Monday, June 6, 2011

Player Monday: Today we speak of MURDER!

For today's Player Monday post, I want to take a few minutes to discuss the concept of... MURDER. I'm inspired to write on the topic after having seen X-Men First Class yesterday afternoon. While the movie does a great job of exploring prejudice on many levels, there's also a strong conflict between Magneto and Professor X about whether it's right to kill your enemy (or an existential threat of enemy like Sebastian Shaw - the film's main villain). This got me thinking about the greater debate between superheroes and vigilantes in comic books. Both types of heroes tend to do some good, but they differ in their level of brutality and willingness to end a human life. Think Batman versus Wolverine. Batman has a line he won't cross - killing criminals. Wolverine won't let killing someone get in the way of doing the right thing.

Applying this debate to our own characters, at least in my anecdotal experience, I'm surprised by how often I meet Wolverines and how incredibly rare the Batmen are. D&D characters tend to have no problem at all killing off the baddies (ESPECIALLY if they're not human). Consider that this is the quintessential "Hack n Slash" game and it just adds to the effect. I don't play a lot of supers games, but in Icons I know we run across mostly Batmen, but again these are games where we're doing our best to imitate classic four color superheroes. These guys don't kill.

Why do we almost always kill our enemies or anyone who might stand even a minor threat down the road? Are we afraid that if we leave a tool like a particularly nasty NPC alive after our encounter that the GM will wring his hands in glee and use him to make our characters' lives more difficult down the road? Maybe it's such a learned, assumed habit at this point in the hobby that an adventure doesn't feel complete unless the evil baron gets his just desserts in the end. I know when I play characters that don't want to kill his enemies or when I see other people play characters like that, they're almost always the Paladin or similiar holy, Lawful Good class that is motivated more by what he thinks he should do rather than what I think my character actually would do.

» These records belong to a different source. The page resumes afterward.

-- ==== Sys2Proof/Machine/CompareState.lean ====
section
/-! DEFINITION. State of the compare engine, the record queue, the stage, the mover and the acquisition buffer
(chapter 07) beside their registers. -/

namespace Sys2Proof.Machine

/-- Record kinds (R289). -/
inductive RecKind where
  | port | probe | status | bmap | lost
deriving DecidableEq, Repr

/-- A record (R289). `aux` is the DUT address of a BMAP record and the sequence number otherwise. `idx` is its
position in its epoch's stage segment. -/
structure CmpRec where
  kind    : RecKind
  source  : Nat
  replay  : Bool
  first   : Bool
  post    : Bool
  tb0t    : Bool
  tick    : BitVec 48
  time    : Nat
  cmpd    : Ctx
  payload : BitVec 256
  aux     : Nat
  epoch   : Nat
  idx     : Nat
deriving DecidableEq, Repr

/-- A tick result word (R300). -/
structure TickResult where
  epoch : Nat
  tick  : BitVec 48
  fail  : Ctx
  cmpd  : Ctx
deriving DecidableEq, Repr

/-- The tick-dependent state that the engine keeps three copies of (R297). -/
structure CmpLive where
  portRef   : SMap (BitVec 256)
  grpRef    : SMap (BitVec 256)
  /-- Groups recorded since the last START from Ready (R296). -/
  grpSeen   : SMap Bool
  /-- Last STATUS payload since START from Ready (R291). -/
  status    : Option (BitVec 256)
  stopCount : Nat
  failTicks : Nat
  uncmp     : Nat
  pfail     : SMap Nat
  mis       : SMap Nat
  first     : SMap (Option (BitVec 48))
deriving DecidableEq, Repr

def CmpLive.reset : CmpLive :=
  { portRef := [], grpRef := [], grpSeen := [], status := none, stopCount := 0, failTicks := 0, uncmp := 0,
    pfail := [], mis := [], first := [] }

structure Compare where
  live      : CmpLive
  /-- State at the end of the epochs that have completed and not committed, by epoch (R297). -/
  ended     : List (Nat × CmpLive)
  committed : CmpLive
  /-- Staged settings, by register address (R286), and those accepted during a boundary extension. -/
  staged    : SMap Word
  stagedLater : SMap Word
  /-- The stimulus frame of the current tick is present (R175). -/
  present   : Bool
  /-- Response bits and compare-enable bits of the current tick (R281). -/
  rsp       : SMap Ctx
  ce        : SMap Ctx
  /-- Record queue, oldest first (R288). -/
  queue     : List CmpRec
  /-- Records written to the stage, in formation order (R302). -/
  stage     : List CmpRec
  results   : List TickResult
  /-- Committed epochs that wait for the mover, and the one it moves (R302). -/
  moveQ     : List Nat
  moving    : Option Nat
  /-- Tick of the last record that the mover read without error (R303). -/
  lastGood  : BitVec 48
  /-- Contexts that gained a failing PORT record in the epoch being moved (R315). -/
  gained    : Ctx
  /-- PRE, POST and MODE as latched at ARM (R304). -/
  pre       : Nat
  post      : Nat
  compat    : Bool
  /-- Post-trigger records stored (R306). -/
  postCnt   : Nat
  /-- Pending writes of the acquisition controls, in order (R305). -/
  ctlPend   : List (Nat × Word)
  /-- Cellar byte offset and segment size of the stage (R320). -/
  stageBase : Nat
  stageSeg  : Nat
deriving DecidableEq, Repr

def Compare.reset : Compare :=
  { live := CmpLive.reset, ended := [], committed := CmpLive.reset, staged := [], stagedLater := [],
    present := false, rsp := [], ce := [], queue := [], stage := [], results := [], moveQ := [], moving := none,
    lastGood := 0, gained := 0, pre := 0, post := 0, compat := false, postCnt := 0, ctlPend := [], stageBase := 0,
    stageSeg := 0 }

end Sys2Proof.Machine
end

So I'm going to propose a challenge, and I'm going to try to take this one on myself at some point. Try playing a character other than a holy shield of the Lord Most High who doesn't want to kill his enemies because of a perfectly legitimate reason. After all, Atheists aren't known to go out and mass murder individuals just because they don't believe in a god. You have to take the code seriously, but the rationale, the foundations of the "no killing" code don't have to have anything to do with being a good little two-shoes. Nobody considers Batman to be a wuss because he doesn't kill - he's the bad ass Dark Knight we all know and love. Still, he doesn't kill his enemies. Maybe he thinks he's better than that, maybe he doesn't want to sink to their level, or maybe he just is arrogant enough to think he can think his way out of every problem rather than taking the easy way out with the permanent solution (apologies for the phrasing, but it's accurate here).

The challenge itself should be rewarding enough for your own character, but it should be even better as far as the effect on the rest of the group and the story. Be the one unwilling to land the killing blow and make one of the other characters the killer if they really want the bad guy to die.  Don't forget that leaving behind a big bad NPC alive but in the gripes of rage and despair over his plot being foiled by the likes of you(!) can also add tons to a long story. Recurring villains are great because you build up a real hate for the guy or gal. Of course there's also the shock and genuine entertainment value of being the guy who never kills through out an entire game finally deciding that someone bad enough has finally earned the right to be killed by him and doing it in a quiet, decisive action. There's a lot of potential here, and I'd love to hear about what other people think regarding "the code" of Batman. Or maybe all you've seen and know are Wolverines. That's alright too.